_Stored data entries_:
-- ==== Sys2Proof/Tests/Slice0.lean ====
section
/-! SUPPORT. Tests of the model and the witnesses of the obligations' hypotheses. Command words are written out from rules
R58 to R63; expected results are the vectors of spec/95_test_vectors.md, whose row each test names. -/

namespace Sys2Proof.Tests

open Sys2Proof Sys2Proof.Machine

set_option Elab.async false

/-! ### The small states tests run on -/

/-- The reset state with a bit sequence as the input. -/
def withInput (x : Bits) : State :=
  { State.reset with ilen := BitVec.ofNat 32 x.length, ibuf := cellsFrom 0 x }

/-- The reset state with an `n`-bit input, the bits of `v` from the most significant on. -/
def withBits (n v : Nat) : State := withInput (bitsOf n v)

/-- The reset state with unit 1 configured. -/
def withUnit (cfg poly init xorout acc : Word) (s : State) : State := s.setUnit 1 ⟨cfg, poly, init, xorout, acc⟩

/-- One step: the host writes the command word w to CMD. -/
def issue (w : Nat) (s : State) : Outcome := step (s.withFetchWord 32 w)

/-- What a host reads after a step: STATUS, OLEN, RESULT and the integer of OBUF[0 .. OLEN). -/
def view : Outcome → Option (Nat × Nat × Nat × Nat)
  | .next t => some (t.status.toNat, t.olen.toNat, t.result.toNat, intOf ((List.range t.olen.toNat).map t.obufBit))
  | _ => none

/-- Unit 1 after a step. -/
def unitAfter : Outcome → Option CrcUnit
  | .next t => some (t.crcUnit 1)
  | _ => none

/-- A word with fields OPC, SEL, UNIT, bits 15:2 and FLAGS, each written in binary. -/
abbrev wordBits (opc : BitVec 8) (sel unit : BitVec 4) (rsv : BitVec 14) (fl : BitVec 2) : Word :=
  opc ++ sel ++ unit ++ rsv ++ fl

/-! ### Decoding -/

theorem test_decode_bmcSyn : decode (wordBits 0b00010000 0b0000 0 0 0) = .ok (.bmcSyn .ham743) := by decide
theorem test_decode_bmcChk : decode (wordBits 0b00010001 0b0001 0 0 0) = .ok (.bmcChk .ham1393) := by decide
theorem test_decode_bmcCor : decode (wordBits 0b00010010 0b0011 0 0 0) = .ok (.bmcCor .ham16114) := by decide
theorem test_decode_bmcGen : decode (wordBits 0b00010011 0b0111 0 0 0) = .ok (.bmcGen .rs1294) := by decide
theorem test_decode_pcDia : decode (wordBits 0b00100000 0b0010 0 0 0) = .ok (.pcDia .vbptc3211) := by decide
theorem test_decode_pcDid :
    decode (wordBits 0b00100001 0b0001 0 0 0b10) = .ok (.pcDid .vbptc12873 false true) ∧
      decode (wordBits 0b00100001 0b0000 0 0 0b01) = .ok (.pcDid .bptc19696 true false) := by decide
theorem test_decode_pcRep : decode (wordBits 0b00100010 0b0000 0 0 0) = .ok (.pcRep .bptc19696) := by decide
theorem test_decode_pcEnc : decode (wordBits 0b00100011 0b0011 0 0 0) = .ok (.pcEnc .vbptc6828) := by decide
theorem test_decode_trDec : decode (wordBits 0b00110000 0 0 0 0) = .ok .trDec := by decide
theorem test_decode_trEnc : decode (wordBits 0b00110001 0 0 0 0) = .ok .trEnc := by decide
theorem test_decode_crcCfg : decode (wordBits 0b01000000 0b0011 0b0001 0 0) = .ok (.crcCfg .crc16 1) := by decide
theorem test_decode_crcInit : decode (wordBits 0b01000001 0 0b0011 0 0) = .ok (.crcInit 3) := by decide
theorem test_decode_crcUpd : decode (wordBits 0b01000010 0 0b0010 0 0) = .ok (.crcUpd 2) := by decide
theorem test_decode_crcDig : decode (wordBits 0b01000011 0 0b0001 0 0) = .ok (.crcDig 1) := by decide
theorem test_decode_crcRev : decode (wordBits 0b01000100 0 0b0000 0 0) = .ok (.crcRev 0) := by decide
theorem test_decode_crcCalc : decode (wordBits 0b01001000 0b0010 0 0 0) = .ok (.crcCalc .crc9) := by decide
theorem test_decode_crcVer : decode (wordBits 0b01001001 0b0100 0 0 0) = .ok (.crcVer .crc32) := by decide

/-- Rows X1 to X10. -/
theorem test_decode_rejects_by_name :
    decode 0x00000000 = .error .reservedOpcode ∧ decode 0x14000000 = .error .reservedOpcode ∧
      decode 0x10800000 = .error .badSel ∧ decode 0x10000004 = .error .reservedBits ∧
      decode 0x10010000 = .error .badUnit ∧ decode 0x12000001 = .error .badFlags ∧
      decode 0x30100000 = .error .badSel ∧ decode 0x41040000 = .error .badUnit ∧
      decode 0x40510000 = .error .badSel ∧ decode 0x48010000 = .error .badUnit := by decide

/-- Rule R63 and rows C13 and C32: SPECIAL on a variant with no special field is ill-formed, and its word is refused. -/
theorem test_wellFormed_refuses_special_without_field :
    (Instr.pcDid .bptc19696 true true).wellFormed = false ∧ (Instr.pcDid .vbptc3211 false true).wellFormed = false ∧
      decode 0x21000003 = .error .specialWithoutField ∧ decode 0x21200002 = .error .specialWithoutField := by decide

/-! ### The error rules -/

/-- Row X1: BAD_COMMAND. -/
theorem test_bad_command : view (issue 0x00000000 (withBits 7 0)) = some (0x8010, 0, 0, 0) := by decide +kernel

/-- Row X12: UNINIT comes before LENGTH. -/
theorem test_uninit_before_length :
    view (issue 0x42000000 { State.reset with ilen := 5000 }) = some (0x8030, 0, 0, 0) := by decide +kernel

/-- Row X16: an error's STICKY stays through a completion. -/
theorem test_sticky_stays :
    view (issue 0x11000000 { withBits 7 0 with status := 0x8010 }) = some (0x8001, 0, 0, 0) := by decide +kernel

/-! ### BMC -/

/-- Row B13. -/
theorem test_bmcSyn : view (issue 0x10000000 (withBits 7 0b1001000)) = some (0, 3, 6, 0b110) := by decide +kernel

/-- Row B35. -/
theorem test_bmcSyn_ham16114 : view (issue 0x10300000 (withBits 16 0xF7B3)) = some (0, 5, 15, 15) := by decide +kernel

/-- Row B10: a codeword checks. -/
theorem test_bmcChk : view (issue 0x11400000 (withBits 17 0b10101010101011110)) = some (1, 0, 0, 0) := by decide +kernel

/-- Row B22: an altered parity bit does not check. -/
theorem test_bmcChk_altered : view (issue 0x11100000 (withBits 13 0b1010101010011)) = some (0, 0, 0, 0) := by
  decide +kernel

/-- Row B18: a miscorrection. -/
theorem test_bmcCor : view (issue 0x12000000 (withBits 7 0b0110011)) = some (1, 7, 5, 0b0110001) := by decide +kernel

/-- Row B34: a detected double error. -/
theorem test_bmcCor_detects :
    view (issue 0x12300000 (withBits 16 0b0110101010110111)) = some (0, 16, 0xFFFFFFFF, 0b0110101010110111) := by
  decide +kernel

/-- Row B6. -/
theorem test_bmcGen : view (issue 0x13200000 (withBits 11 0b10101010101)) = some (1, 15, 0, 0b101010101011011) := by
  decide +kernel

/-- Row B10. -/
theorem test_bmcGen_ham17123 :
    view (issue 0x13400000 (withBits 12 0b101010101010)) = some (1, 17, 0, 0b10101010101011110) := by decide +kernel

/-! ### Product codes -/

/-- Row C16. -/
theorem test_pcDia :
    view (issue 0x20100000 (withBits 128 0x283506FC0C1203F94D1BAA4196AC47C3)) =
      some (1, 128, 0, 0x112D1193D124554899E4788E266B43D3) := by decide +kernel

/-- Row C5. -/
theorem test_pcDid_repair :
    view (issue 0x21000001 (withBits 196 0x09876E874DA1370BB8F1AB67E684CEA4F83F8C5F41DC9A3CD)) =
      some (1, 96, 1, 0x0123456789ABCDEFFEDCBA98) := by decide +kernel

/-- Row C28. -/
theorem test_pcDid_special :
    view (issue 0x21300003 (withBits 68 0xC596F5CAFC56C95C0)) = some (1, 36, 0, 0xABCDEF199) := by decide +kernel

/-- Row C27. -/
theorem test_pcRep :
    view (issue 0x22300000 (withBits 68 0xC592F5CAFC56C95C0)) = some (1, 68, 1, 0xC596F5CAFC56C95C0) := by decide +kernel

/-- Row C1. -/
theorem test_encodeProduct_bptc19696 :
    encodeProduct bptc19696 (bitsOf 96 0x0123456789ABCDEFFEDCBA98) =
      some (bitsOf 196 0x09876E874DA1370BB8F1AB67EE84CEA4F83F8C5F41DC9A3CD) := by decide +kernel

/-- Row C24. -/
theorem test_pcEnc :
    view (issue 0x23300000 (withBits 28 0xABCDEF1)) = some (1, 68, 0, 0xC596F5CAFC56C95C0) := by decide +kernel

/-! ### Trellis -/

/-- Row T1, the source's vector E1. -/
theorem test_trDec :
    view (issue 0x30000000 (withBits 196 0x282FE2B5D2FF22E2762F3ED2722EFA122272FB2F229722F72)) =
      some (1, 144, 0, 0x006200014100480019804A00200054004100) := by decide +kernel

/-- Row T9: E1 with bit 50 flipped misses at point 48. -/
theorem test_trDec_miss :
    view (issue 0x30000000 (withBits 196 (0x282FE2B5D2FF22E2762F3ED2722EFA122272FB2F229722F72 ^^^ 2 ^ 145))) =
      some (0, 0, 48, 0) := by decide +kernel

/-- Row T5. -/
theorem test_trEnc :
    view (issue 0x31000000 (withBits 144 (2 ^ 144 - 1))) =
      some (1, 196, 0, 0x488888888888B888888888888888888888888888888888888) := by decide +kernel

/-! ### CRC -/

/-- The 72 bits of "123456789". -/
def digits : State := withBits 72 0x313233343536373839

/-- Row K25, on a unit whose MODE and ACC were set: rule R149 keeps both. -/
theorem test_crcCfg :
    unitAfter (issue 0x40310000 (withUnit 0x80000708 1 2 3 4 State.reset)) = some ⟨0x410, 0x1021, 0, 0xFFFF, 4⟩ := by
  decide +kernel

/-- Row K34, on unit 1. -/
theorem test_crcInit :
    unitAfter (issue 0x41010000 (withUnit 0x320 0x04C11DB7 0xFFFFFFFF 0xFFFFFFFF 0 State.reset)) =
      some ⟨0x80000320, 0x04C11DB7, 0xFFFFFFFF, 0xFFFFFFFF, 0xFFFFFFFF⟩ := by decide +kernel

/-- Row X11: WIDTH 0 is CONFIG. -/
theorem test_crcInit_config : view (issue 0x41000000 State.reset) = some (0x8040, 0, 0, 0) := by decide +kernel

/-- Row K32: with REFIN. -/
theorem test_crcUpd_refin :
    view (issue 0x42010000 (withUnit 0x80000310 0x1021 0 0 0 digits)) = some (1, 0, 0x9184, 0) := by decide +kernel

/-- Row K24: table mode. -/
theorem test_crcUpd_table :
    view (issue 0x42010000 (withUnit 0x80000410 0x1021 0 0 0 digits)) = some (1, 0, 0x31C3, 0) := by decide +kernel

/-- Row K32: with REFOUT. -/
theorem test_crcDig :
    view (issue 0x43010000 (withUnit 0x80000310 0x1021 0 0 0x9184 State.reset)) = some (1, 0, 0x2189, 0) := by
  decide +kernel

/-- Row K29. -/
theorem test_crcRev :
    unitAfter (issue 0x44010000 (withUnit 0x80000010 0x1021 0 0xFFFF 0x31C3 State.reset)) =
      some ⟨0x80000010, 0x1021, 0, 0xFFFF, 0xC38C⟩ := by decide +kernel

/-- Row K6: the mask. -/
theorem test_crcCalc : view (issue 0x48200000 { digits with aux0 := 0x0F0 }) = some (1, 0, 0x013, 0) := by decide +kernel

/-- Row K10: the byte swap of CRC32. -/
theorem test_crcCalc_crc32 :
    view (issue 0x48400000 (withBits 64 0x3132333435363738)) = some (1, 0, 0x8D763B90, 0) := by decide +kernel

_REQUIRED ACTION_:
Looking at the data above, return every line from the one with "opc ++ sel ++ unit ++ rsv ++ fl" down to the one with "theorem test_decode_crcDig : decode", exactly and inclusively.

_SOLUTION TO THE EXERCISE_:
  opc ++ sel ++ unit ++ rsv ++ fl

/-! ### Decoding -/

theorem test_decode_bmcSyn : decode (wordBits 0b00010000 0b0000 0 0 0) = .ok (.bmcSyn .ham743) := by decide
theorem test_decode_bmcChk : decode (wordBits 0b00010001 0b0001 0 0 0) = .ok (.bmcChk .ham1393) := by decide
theorem test_decode_bmcCor : decode (wordBits 0b00010010 0b0011 0 0 0) = .ok (.bmcCor .ham16114) := by decide
theorem test_decode_bmcGen : decode (wordBits 0b00010011 0b0111 0 0 0) = .ok (.bmcGen .rs1294) := by decide
theorem test_decode_pcDia : decode (wordBits 0b00100000 0b0010 0 0 0) = .ok (.pcDia .vbptc3211) := by decide
theorem test_decode_pcDid :
    decode (wordBits 0b00100001 0b0001 0 0 0b10) = .ok (.pcDid .vbptc12873 false true) ∧
      decode (wordBits 0b00100001 0b0000 0 0 0b01) = .ok (.pcDid .bptc19696 true false) := by decide
theorem test_decode_pcRep : decode (wordBits 0b00100010 0b0000 0 0 0) = .ok (.pcRep .bptc19696) := by decide
theorem test_decode_pcEnc : decode (wordBits 0b00100011 0b0011 0 0 0) = .ok (.pcEnc .vbptc6828) := by decide
theorem test_decode_trDec : decode (wordBits 0b00110000 0 0 0 0) = .ok .trDec := by decide
theorem test_decode_trEnc : decode (wordBits 0b00110001 0 0 0 0) = .ok .trEnc := by decide
theorem test_decode_crcCfg : decode (wordBits 0b01000000 0b0011 0b0001 0 0) = .ok (.crcCfg .crc16 1) := by decide
theorem test_decode_crcInit : decode (wordBits 0b01000001 0 0b0011 0 0) = .ok (.crcInit 3) := by decide
theorem test_decode_crcUpd : decode (wordBits 0b01000010 0 0b0010 0 0) = .ok (.crcUpd 2) := by decide
theorem test_decode_crcDig : decode (wordBits 0b01000011 0 0b0001 0 0) = .ok (.crcDig 1) := by decide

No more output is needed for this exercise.